The older I get the more I can see how human beings bring a lot of stuff on themselves. I didn’t start picking away at the new artwork and design until the last week before the change implementation because I was focusing on how they shouldn’t be changing it. And yea, that kind of thinking wasn’t hurting anyone but myself, because YouTube wasn’t about to call a halt to it because some channels didn’t like the idea.
And simple things, like I knew better than to set my coffee where I did, but I was so freaked out about the YouTube design I carelessly set it at dog level. And it was just silly to pull the nozzle off the steam cleaner over a clean floor rather than over the sink.
Second: The Technology Folks Probably Have a Good Reason for the Change
Sometimes it’s a financially driven change; they just can’t make it sustainable as is. And I would much rather see an inconvenient change than a complete disappearance of a Google or an Ancestry.
And sometimes it’s because the technology folks do have their eye on the future, and they see the big picture of how you and other users use your technology today. In the end the change will meet a pressing need, and they are striving to stay ahead of the game so we aren’t moaning down the road. YouTube’s change is a great example of that. They’ve made the case that a large percentage of users watch video from mobile devices and they challenged us as channel publishers to check our own analytics. And you know what, they’re right! I wasn’t keeping an eye on that but YouTube was.
Third: A Little Investment in Education can Go a Long Way
It’s OK if you have to slow down for a little while and spend some time getting re-educated. I decided to sign up for an online class YouTube offered channel publishers and in the first hour or so I came to better understand how my channel was going to benefit. And understanding the benefits will give you the motivation to take on the change.
I know, it’s hard to imagine that you can find even more time on education. But as I’ve said before on my Genealogy Gems Podcast, I think as genealogists we need to actually be budgeting a certain amount of time for education. Don’t leave it to be squeezed in in a panic. Allocate 10% of your research time for reading and education, and another 10% on staying organized, and I guarantee you remaining 80% will be much more productive!
The truth is, if my YouTube channel doesn’t look perfect yet, I trust that you guys will still be watching, and it certainly won’t stop me from publishing new videos.
And it’s sort of funny that this has been on my mind so much this week and I’ve been personally facing the YouTube change here at Genealogy Gems, because I just had the opportunity to sit in on a conference call with Ancestry.com where they provided a behind the scenes look at some of the changes they are working on for the upcoming months. Listen to Genealogy Gems Podcast episode 156 to hear the details.

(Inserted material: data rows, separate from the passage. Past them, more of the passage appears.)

/-! ### setUart -/

@[simp] theorem setUart_pending (c : Nat) (x : Uart) : (s.setUart c x).pending = s.pending := rfl
@[simp] theorem setUart_out (c : Nat) (x : Uart) : (s.setUart c x).out = s.out := rfl
@[simp] theorem setUart_raised (c : Nat) (x : Uart) : (s.setUart c x).raised = s.raised := rfl
@[simp] theorem setUart_now (c : Nat) (x : Uart) : (s.setUart c x).now = s.now := rfl
@[simp] theorem setUart_fresh (c : Nat) (x : Uart) : (s.setUart c x).fresh = s.fresh := rfl
@[simp] theorem setUart_limits (c : Nat) (x : Uart) : (s.setUart c x).limits = s.limits := rfl
@[simp] theorem setUart_regs (c : Nat) (x : Uart) : (s.setUart c x).regs = s.regs := rfl
@[simp] theorem setUart_applied (c : Nat) (x : Uart) : (s.setUart c x).applied = s.applied := rfl
@[simp] theorem setUart_staged (c : Nat) (x : Uart) : (s.setUart c x).staged = s.staged := rfl
@[simp] theorem setUart_latches (c : Nat) (x : Uart) : (s.setUart c x).latches = s.latches := rfl
@[simp] theorem setUart_funcs (c : Nat) (x : Uart) : (s.setUart c x).funcs = s.funcs := rfl
@[simp] theorem setUart_key (c : Nat) (x : Uart) : (s.setUart c x).key = s.key := rfl
@[simp] theorem setUart_ldx (c : Nat) (x : Uart) : (s.setUart c x).ldx = s.ldx := rfl
@[simp] theorem setUart_queues (c : Nat) (x : Uart) : (s.setUart c x).queues = s.queues := rfl
@[simp] theorem setUart_hostq (c : Nat) (x : Uart) : (s.setUart c x).hostq = s.hostq := rfl
@[simp] theorem setUart_dma (c : Nat) (x : Uart) : (s.setUart c x).dma = s.dma := rfl
@[simp] theorem setUart_pcie (c : Nat) (x : Uart) : (s.setUart c x).pcie = s.pcie := rfl
@[simp] theorem setUart_flt (c : Nat) (x : Uart) : (s.setUart c x).flt = s.flt := rfl
@[simp] theorem setUart_ident (c : Nat) (x : Uart) : (s.setUart c x).ident = s.ident := rfl
@[simp] theorem setUart_time (c : Nat) (x : Uart) : (s.setUart c x).time = s.time := rfl
@[simp] theorem setUart_axes (c : Nat) (x : Uart) : (s.setUart c x).axes = s.axes := rfl
@[simp] theorem setUart_ncpA (c : Nat) (x : Uart) : (s.setUart c x).ncpA = s.ncpA := rfl
@[simp] theorem setUart_ncpB (c : Nat) (x : Uart) : (s.setUart c x).ncpB = s.ncpB := rfl
@[simp] theorem setUart_linkW (c : Nat) (x : Uart) : (s.setUart c x).linkW = s.linkW := rfl
@[simp] theorem setUart_linkE (c : Nat) (x : Uart) : (s.setUart c x).linkE = s.linkE := rfl
@[simp] theorem setUart_linkT (c : Nat) (x : Uart) : (s.setUart c x).linkT = s.linkT := rfl
@[simp] theorem setUart_fwd (c : Nat) (x : Uart) : (s.setUart c x).fwd = s.fwd := rfl
@[simp] theorem setUart_shared (c : Nat) (x : Uart) : (s.setUart c x).shared = s.shared := rfl
@[simp] theorem setUart_lines (c : Nat) (x : Uart) : (s.setUart c x).lines = s.lines := rfl
@[simp] theorem setUart_encoders (c : Nat) (x : Uart) : (s.setUart c x).encoders = s.encoders := rfl
@[simp] theorem setUart_engines (c : Nat) (x : Uart) : (s.setUart c x).engines = s.engines := rfl
@[simp] theorem setUart_fronds (c : Nat) (x : Uart) : (s.setUart c x).fronds = s.fronds := rfl
@[simp] theorem setUart_act (c : Nat) (x : Uart) : (s.setUart c x).act = s.act := rfl
@[simp] theorem setUart_cans (c : Nat) (x : Uart) : (s.setUart c x).cans = s.cans := rfl
@[simp] theorem setUart_canPll (c : Nat) (x : Uart) : (s.setUart c x).canPll = s.canPll := rfl
@[simp] theorem setUart_brg (c : Nat) (x : Uart) : (s.setUart c x).brg = s.brg := rfl
@[simp] theorem setUart_usb (c : Nat) (x : Uart) : (s.setUart c x).usb = s.usb := rfl
@[simp] theorem setUart_power (c : Nat) (x : Uart) : (s.setUart c x).power = s.power := rfl
@[simp] theorem setUart_dieA (c : Nat) (x : Uart) : (s.setUart c x).dieA = s.dieA := rfl
@[simp] theorem setUart_dieB (c : Nat) (x : Uart) : (s.setUart c x).dieB = s.dieB := rfl
@[simp] theorem setUart_rpr (c : Nat) (x : Uart) : (s.setUart c x).rpr = s.rpr := rfl
@[simp] theorem setUart_peat (c : Nat) (x : Uart) : (s.setUart c x).peat = s.peat := rfl
@[simp] theorem setUart_boot (c : Nat) (x : Uart) : (s.setUart c x).boot = s.boot := rfl
@[simp] theorem setUart_pair (c : Nat) (x : Uart) : (s.setUart c x).pair = s.pair := rfl
@[simp] theorem setUart_image (c : Nat) (x : Uart) : (s.setUart c x).image = s.image := rfl
@[simp] theorem setUart_xact (c : Nat) (x : Uart) : (s.setUart c x).xact = s.xact := rfl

After all I struggled with and all I learned from it last week, I found myself being much more open to the Ancestry changes. I was more focused on spotting the benefits to the genealogist, and I found myself admiring their commitment to continuous improvement. See the thing is, whether you are an individual genealogist or a big company like Ancestry, if you aren’t striving for continuous improvement you will fall behind, and the work will become more difficult because you are working harder than you have to.